Collected data
-- ==== Sys2Proof/Tests/Slice0.lean ====
section
/-! SUPPORT. Tests against the spec's own vectors (95_test_vectors.md), the smoke test of `Fields.wf`, and for
every statement with hypotheses a state and operands that meet them. -/

namespace Sys2Proof.Tests

open Sys2Proof Sys2Proof.Machine

/-! ### Helpers -/

/-- A state with these operand registers set. -/
def State.withOps (s : State) (l : List (OpReg × Int)) : State :=
  { s with regs := l.foldl (fun g p => g.set p.1 (BitVec.ofInt 32 p.2)) s.regs }

/-- The command answered a next state that passes the check. -/
def answers (o : Host.Outcome State Fault Refusal) (f : State → Bool) : Bool :=
  match o with
  | .next t => f t
  | .fault _ => false
  | .refused _ => false

/-- The command faulted so. -/
def faultIs (o : Host.Outcome State Fault Refusal) (g : Fault) : Bool :=
  match o with
  | .next _ => false
  | .fault f => f == g
  | .refused _ => false

/-- The step was refused so. -/
def refusalIs (o : Host.Outcome State Fault Refusal) (g : Refusal) : Bool :=
  match o with
  | .next _ => false
  | .fault _ => false
  | .refused r => r == g

/-- Bytes from an address. -/
def bytesAt (m : Memory) (a n : Nat) : List Byte := (List.range n).map (fun k => m.read (a + k))

/-- `REGISTER a`, with `len` bytes from `a` handed over. -/
def registered (s : State) (a : Word) (len : Nat) : State :=
  { s with
    scratchBase := a
    status := { s.status with sv := true }
    regions := [⟨.scratch, ⟨a.toNat, len⟩⟩] }

/-- The address registers of the programs (95_test_vectors.md section 4). -/
def addresses : List (OpReg × Int) :=
  [(.inAddr, 0x1000), (.filtAddr, 0x1100), (.biasAddr, 0x1200), (.outAddr, 0x1500),
    (.multAddr, 0x1300), (.shiftAddr, 0x1400)]

/-- Program P1: 1×1, bias, two channels; no region registered. -/
def p1 : State :=
  State.withOps { State.reset with mem :=
      [(0x1000, 0x01), (0x1001, 0x02), (0x1002, 0x03), (0x1003, 0x04), (0x1004, 0xFB), (0x1005, 0x06),
        (0x1006, 0x7F), (0x1007, 0x80), (0x1100, 0x01), (0x1101, 0xFF), (0x1102, 0x02),
        (0x1103, 0x03), (0x1200, 0x0A), (0x1204, 0xEC), (0x1205, 0xFF), (0x1206, 0xFF),
        (0x1207, 0xFF), (0x1303, 0x40), (0x1307, 0x60), (0x1404, 0xFF), (0x1405, 0xFF),
        (0x1406, 0xFF), (0x1407, 0xFF)] }
    (addresses ++ [(.inDims, 0x00020002), (.inCh, 2), (.filtDims, 0x00010001),
      (.outDims, 0x00020002), (.outCh, 2), (.stride, 0x00010001), (.inZp, 5), (.outZp, 3),
      (.actMin, -128), (.actMax, 127)])

/-- Program P1 with its region of `48 + ALIGN_SLACK` bytes registered at `0x2000`. -/
def p1r : State := registered p1 0x2000 80

/-- Program P2: windowed, no bias; no region registered. -/
def p2 : State :=
  State.withOps { State.reset with mem :=
      [(0x1000, 0x01), (0x1001, 0x02), (0x1002, 0x03), (0x1003, 0x04), (0x1004, 0x05), (0x1005, 0x06),
        (0x1006, 0x07), (0x1007, 0x08), (0x1008, 0x09), (0x1100, 0x01), (0x1102, 0xFF),
        (0x1103, 0x02), (0x1300, 0xFF), (0x1301, 0xFF), (0x1302, 0xFF), (0x1303, 0x7F),
        (0x1400, 0xFF), (0x1401, 0xFF), (0x1402, 0xFF), (0x1403, 0xFF)] }
    (addresses ++ [(.inDims, 0x00030003), (.inCh, 1), (.filtDims, 0x00020002),
      (.outDims, 0x00020002), (.outCh, 1), (.stride, 0x00010001), (.inZp, -1), (.actMin, -128),
      (.actMax, 127)])

/-- Program P2 with its region of `68 + ALIGN_SLACK` bytes registered at `0x2000`. -/
def p2r : State := registered p2 0x2000 100

/-- Program P3: fallback, padding 1, bias; no region registered. -/
def p3 : State :=
  State.withOps { State.reset with mem :=
      [(0x1000, 0x0A), (0x1001, 0x14), (0x1002, 0x1E), (0x1003, 0x28), (0x1100, 0x01), (0x1101, 0x01),
        (0x1102, 0x01), (0x1103, 0x01), (0x1104, 0x02), (0x1105, 0x01), (0x1106, 0x01),
        (0x1107, 0x01), (0x1108, 0x01), (0x1200, 0x64), (0x1303, 0x40), (0x1400, 0xFE),
        (0x1401, 0xFF), (0x1402, 0xFF), (0x1403, 0xFF)] }
    (addresses ++ [(.inDims, 0x00020002), (.inCh, 1), (.filtDims, 0x00030003),
      (.outDims, 0x00020002), (.outCh, 1), (.stride, 0x00010001), (.pad, 0x00010001), (.inZp, 4),
      (.outZp, -10), (.actMin, -20), (.actMax, 20)])

/-- Program P3 with the 196 bytes of its planned size registered at `0x2000`. -/
def p3r : State := registered p3 0x2000 196

/-- Program P3 under `PREPAD = 1` (rule R174). -/
def p3w : State := { p3r with cfg := { Config.suggested with prepad := true } }

/-! ### The checks of `Fields.wf` refuse an ill-formed term each -/

theorem test_wf_reserved : (Fields.mk 0#8 false 0#2 false 1#20).wf = false := by decide
theorem test_wf_opcode : (Fields.mk 6#8 false 0#2 false 0#20).wf = false := by decide
theorem test_wf_bias_flag : (Fields.mk 1#8 true 0#2 false 0#20).wf = false := by decide
theorem test_wf_mode_used : (Fields.mk 3#8 false 1#2 false 0#20).wf = false := by decide
theorem test_wf_mode_legal : (Fields.mk 5#8 false 3#2 false 0#20).wf = false := by decide
theorem test_wf_out_flag : (Fields.mk 5#8 false 0#2 true 0#20).wf = false := by decide
theorem test_wf_accepts : (Fields.mk 5#8 false 2#2 false 0#20).wf = true := by decide

/-! ### Decoding: the words of table 30-1 and 30-2 bit by bit, bits 31:16, 15:12, O, M, B, OPC -/

theorem test_decode_nop :
    decodeWord (0#16 ++ 0#4 ++ 0b0#1 ++ 0b00#2 ++ 0b0#1 ++ 0b00000000#8) = .ok .nop := by decide
theorem test_decode_planSize :
    decodeWord (0#16 ++ 0#4 ++ 0b0#1 ++ 0b00#2 ++ 0b0#1 ++ 0b00000001#8) = .ok .planSize := by decide
theorem test_decode_setScratch :
    decodeWord (0#16 ++ 0#4 ++ 0b0#1 ++ 0b00#2 ++ 0b0#1 ++ 0b00000010#8) = .ok .setScratch := by decide
theorem test_decode_convolve :
    decodeWord (0#16 ++ 0#4 ++ 0b0#1 ++ 0b00#2 ++ 0b0#1 ++ 0b00000011#8) = .ok .convolve := by decide
theorem test_decode_convolveB :
    decodeWord (0#16 ++ 0#4 ++ 0b0#1 ++ 0b00#2 ++ 0b1#1 ++ 0b00000011#8) = .ok .convolveB := by decide
theorem test_decode_requant :
    decodeWord (0#16 ++ 0#4 ++ 0b0#1 ++ 0b00#2 ++ 0b0#1 ++ 0b00000100#8) = .ok .requant := by decide
theorem test_decode_requantO :
    decodeWord (0#16 ++ 0#4 ++ 0b1#1 ++ 0b00#2 ++ 0b0#1 ++ 0b00000100#8) = .ok .requantO := by decide
theorem test_decode_packCin :
    decodeWord (0#16 ++ 0#4 ++ 0b0#1 ++ 0b00#2 ++ 0b0#1 ++ 0b00000101#8) = .ok .packCin := by decide
theorem test_decode_packCfilt :
    decodeWord (0#16 ++ 0#4 ++ 0b0#1 ++ 0b01#2 ++ 0b0#1 ++ 0b00000101#8) = .ok .packCfilt := by decide
theorem test_decode_packPad :
    decodeWord (0#16 ++ 0#4 ++ 0b0#1 ++ 0b10#2 ++ 0b0#1 ++ 0b00000101#8) = .ok .packPad := by decide
/-- The rejected words of program P4. -/
theorem test_decode_rejects :
    decodeWord 0x00000006#32 = .error .unassignedOpcode
      ∧ decodeWord 0x00000605#32 = .error .packModeReserved
      ∧ decodeWord 0x00000101#32 = .error .flagNotUsed
      ∧ decodeWord 0x00001003#32 = .error .reservedBits := by decide

/-! ### One step of each command -/

/-- Rule R155's example: STATUS 0x42 before, 0 after, ERRLOG kept. -/
theorem test_nop :
    answers (exec .nop (p2.raise .noScratch (some .windowed)))
      (fun t => t.regRead 0x01#8 == 0 && t.regRead 0x04#8 == 4) = true := by decide
/-- Program P1: `48 + ALIGN_SLACK`, STATUS 0x20. -/
theorem test_planSize :
    answers (exec .planSize p1) (fun t => t.result == 80#32 && t.regRead 0x01#8 == 0x20#32) = true := by
  decide
/-- Vector S5: `IN_ZP = 128`. -/
theorem test_planSize_bad_shape :
    answers (exec .planSize (State.withOps p2 [(.inZp, 128)]))
      (fun t => t.regRead 0x01#8 == 3#32 && t.regRead 0x04#8 == 8#32 && t.result == 0) = true := by
  decide
/-- Rule R156's example and its removal. -/
theorem test_setScratch :
    answers (exec .setScratch (State.withOps p1 [(.scratchArg, 0x2000)]))
      (fun t => t.scratchBase == 0x2000#32 && t.regRead 0x01#8 == 0x10#32) = true := by decide
theorem test_setScratch_removes :
    answers (exec .setScratch p1r) (fun t => t.scratchBase == 0#32 && t.regRead 0x01#8 == 0) = true := by
  decide
/-- Program P2's output bytes, as the windowed path computes them. -/
theorem test_convolve_bytes :
    (List.range 4).map (p2r.outByte false .windowed) = [0x03, 0x04, 0x06, 0x07] := by decide
/-- Program P2 with no region registered: STATUS 0x42, nothing written. -/
theorem test_convolve_no_scratch :
    answers (exec .convolve p2) (fun t => t.regRead 0x01#8 == 0x42#32 && t.mem == p2.mem) = true := by
  decide
/-- Program P3 on the fallback path: 19, then three bytes clamped to 20; STATUS 0x60. -/
theorem test_convolveB_fallback :
    answers (exec .convolveB p3)
      (fun t => bytesAt t.mem 0x1500 4 == [0x13, 0x14, 0x14, 0x14] && t.regRead 0x01#8 == 0x60#32) = true := by decide
/-- Program P1's output bytes, as the 1×1 path computes them. -/
theorem test_convolveB_bytes :
    (List.range 8).map (p1r.outByte true .oneByOne)
      = [0x08, 0x08, 0x08, 0x0C, 0x02, 0x08, 0x7F, 0xD4] := by decide
/-- Vector Q9: the tie of the right shift goes away from zero. -/
theorem test_requant :
    answers (exec .requant (State.withOps p1 [(.rqAcc, -5), (.rqMult, 0x7FFFFFFF), (.rqShift, -1)]))
      (fun t => t.result == 0xFFFFFFFD#32) = true := by decide
/-- Vector Q4: an exact negative tie, under both settings. -/
theorem test_requant_tie : rq (.tied .away) (-1) 0x40000000 0 = some (-1) ∧ rq (.tied .up) (-1) 0x40000000 0 = some 0 := by
  decide
/-- Vector O9: the byte 0xC8, sign-extended. -/
theorem test_requantO :
    answers (exec .requantO (State.withOps State.reset [(.rqAcc, 200), (.rqMult, 0x7FFFFFFF),
      (.actMax, 255)])) (fun t => t.result == 0xFFFFFFC8#32) = true := by decide
/-- Vector O10. -/
theorem test_requantO_bad :
    answers (exec .requantO (State.withOps State.reset [(.rqAcc, 7), (.actMin, 6), (.actMax, 5)]))
      (fun t => t.regRead 0x01#8 == 3#32 && t.regRead 0x04#8 == 8#32) = true := by decide
/-- Vector B1. -/
theorem test_packCin :
    answers (exec .packCin p1r) (fun t => t.result == 0x2000#32
      && bytesAt t.mem 0x2000 32 == [1, 2, 0, 0, 0, 0, 0, 0, 3, 4, 0, 0, 0, 0, 0, 0, 0xFB, 6, 0, 0, 0, 0, 0, 0,
        0x7F, 0x80, 0, 0, 0, 0, 0, 0]) = true := by decide
/-- Vector B2. -/
theorem test_packCfilt :
    answers (exec .packCfilt p1r) (fun t =>
      bytesAt t.mem 0x2000 16 == [1, 0xFF, 0, 0, 0, 0, 0, 0, 2, 3, 0, 0, 0, 0, 0, 0]) = true := by decide
/-- Vector B3. -/
theorem test_packPad :
    answers (exec .packPad p3r) (fun t => bytesAt t.mem 0x2000 16 == [0xFC, 0xFC, 0xFC, 0xFC, 0xFC, 0x0A,
      0x14, 0xFC, 0xFC, 0x1E, 0x28, 0xFC, 0xFC, 0xFC, 0xFC, 0xFC]) = true := by decide
/-- Vector B12: the destination wraps. -/
theorem test_packCin_wraps :
    answers (exec .packCin (registered p1 0xFFFFFFF0 16)) (fun t => t.regRead 0x01#8 == 0x35#32) = true := by
  decide

/-- A state whose host makes these accesses next. -/
def hosted (s : State) (l : List HostAction) : State := { s with host := l }

/-! ### Witnesses: each meets all hypotheses of the statement it is named after -/

/-- `CmdWriteRunsTheTenWordsAndRejectsAllOthers`: every arm, and an illegal word next to each bound. -/
theorem witness_cmd_write (v : Word)
    (_ : v ∈ [0#32, 1#32, 2#32, 3#32, 0x103#32, 4#32, 0x804#32, 5#32, 0x205#32, 0x405#32, 6#32, 0xFFFFFFFF#32]) :
    (hosted p1r [.regWrite 0#8 v]).host = .regWrite 0#8 v :: [] := rfl

/-- `IllegalWordChangesOnlyStatusAndErrlog`: one word for each clause alone. -/
theorem witness_illegal_words :
    bits 0x00000006#32 7 0 > 5 ∧ bits 0x000000FF#32 7 0 > 5 ∧ bits 0x00001003#32 31 12 ≠ 0
      ∧ bits 0x80000000#32 31 12 ≠ 0 ∧ (bits 0x00000100#32 8 8 = 1 ∧ bits 0x00000100#32 7 0 ≠ 3)
      ∧ (bits 0x00000203#32 10 9 ≠ 0 ∧ bits 0x00000203#32 7 0 ≠ 5)
      ∧ (bits 0x00000803#32 11 11 = 1 ∧ bits 0x00000803#32 7 0 ≠ 4)
      ∧ (bits 0x00000605#32 7 0 = 5 ∧ bits 0x00000605#32 10 9 = 3) := by decide

/-- `StepRunsTheDecodedCommand`. -/
theorem witness_step_runs :
    (hosted p2r [stmtCmd .convolve, .reset]).host = .regWrite 0#8 3#32 :: [.reset]
      ∧ decodeWord 3#32 = .ok .convolve ∧ p2r.host = [] := by decide

/-- `NopClearsErrAndPathOnly`. -/
theorem witness_nop : p2.status.sv = false ∧ answers (exec .nop p2) (fun _ => true) = true := by decide

/-- `SetScratchRegistersReplacesOrRemoves`: both clauses, a replacement and the largest operand. -/
theorem witness_setScratch :
    (State.withOps p1r [(.scratchArg, -1)]).regs.scratchArg ≠ 0 ∧ p1r.regs.scratchArg = 0 := by decide

/-- `RegisterAndUnregisterSetTheSlot`. -/
theorem witness_register :
    (hosted p1r (stmtRegister 1#32 ++ [.reset])).host = stmtRegister 1#32 ++ [.reset] ∧ (1#32 ≠ 0)
      ∧ (hosted p1r (stmtUnregister ++ [])).host = stmtUnregister ++ [] := by decide

/-- The planned size of P1's shape with this slack, for the bound of `ERR_RANGE`. -/
def slackState (s : State) (n : Nat) : State := { s with cfg := { Config.suggested with alignSlack := n } }

/-- A 1×1×1 input with a padding of 32768: the padded copy alone, `65537^2` bytes, is above 32 bits
(rule R149). -/
def hugePlan : State :=
  State.withOps p1r [(.inDims, 0x00010001), (.inCh, 1), (.outDims, 0x00010001), (.outCh, 1), (.pad, 0x80008000)]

#### Exercise objective:
Starting from the first line of the records above, retype each line exactly up to and including the one that contains "regions := [⟨.scratch, ⟨a.toNat, len⟩⟩]", and nothing more.

#### Written response:
-- ==== Sys2Proof/Tests/Slice0.lean ====
section
/-! SUPPORT. Tests against the spec's own vectors (95_test_vectors.md), the smoke test of `Fields.wf`, and for
every statement with hypotheses a state and operands that meet them. -/

namespace Sys2Proof.Tests

open Sys2Proof Sys2Proof.Machine

/-! ### Helpers -/

/-- A state with these operand registers set. -/
def State.withOps (s : State) (l : List (OpReg × Int)) : State :=
  { s with regs := l.foldl (fun g p => g.set p.1 (BitVec.ofInt 32 p.2)) s.regs }

/-- The command answered a next state that passes the check. -/
def answers (o : Host.Outcome State Fault Refusal) (f : State → Bool) : Bool :=
  match o with
  | .next t => f t
  | .fault _ => false
  | .refused _ => false

/-- The command faulted so. -/
def faultIs (o : Host.Outcome State Fault Refusal) (g : Fault) : Bool :=
  match o with
  | .next _ => false
  | .fault f => f == g
  | .refused _ => false

/-- The step was refused so. -/
def refusalIs (o : Host.Outcome State Fault Refusal) (g : Refusal) : Bool :=
  match o with
  | .next _ => false
  | .fault _ => false
  | .refused r => r == g

/-- Bytes from an address. -/
def bytesAt (m : Memory) (a n : Nat) : List Byte := (List.range n).map (fun k => m.read (a + k))

/-- `REGISTER a`, with `len` bytes from `a` handed over. -/
def registered (s : State) (a : Word) (len : Nat) : State :=
  { s with
    scratchBase := a
    status := { s.status with sv := true }
    regions := [⟨.scratch, ⟨a.toNat, len⟩⟩] }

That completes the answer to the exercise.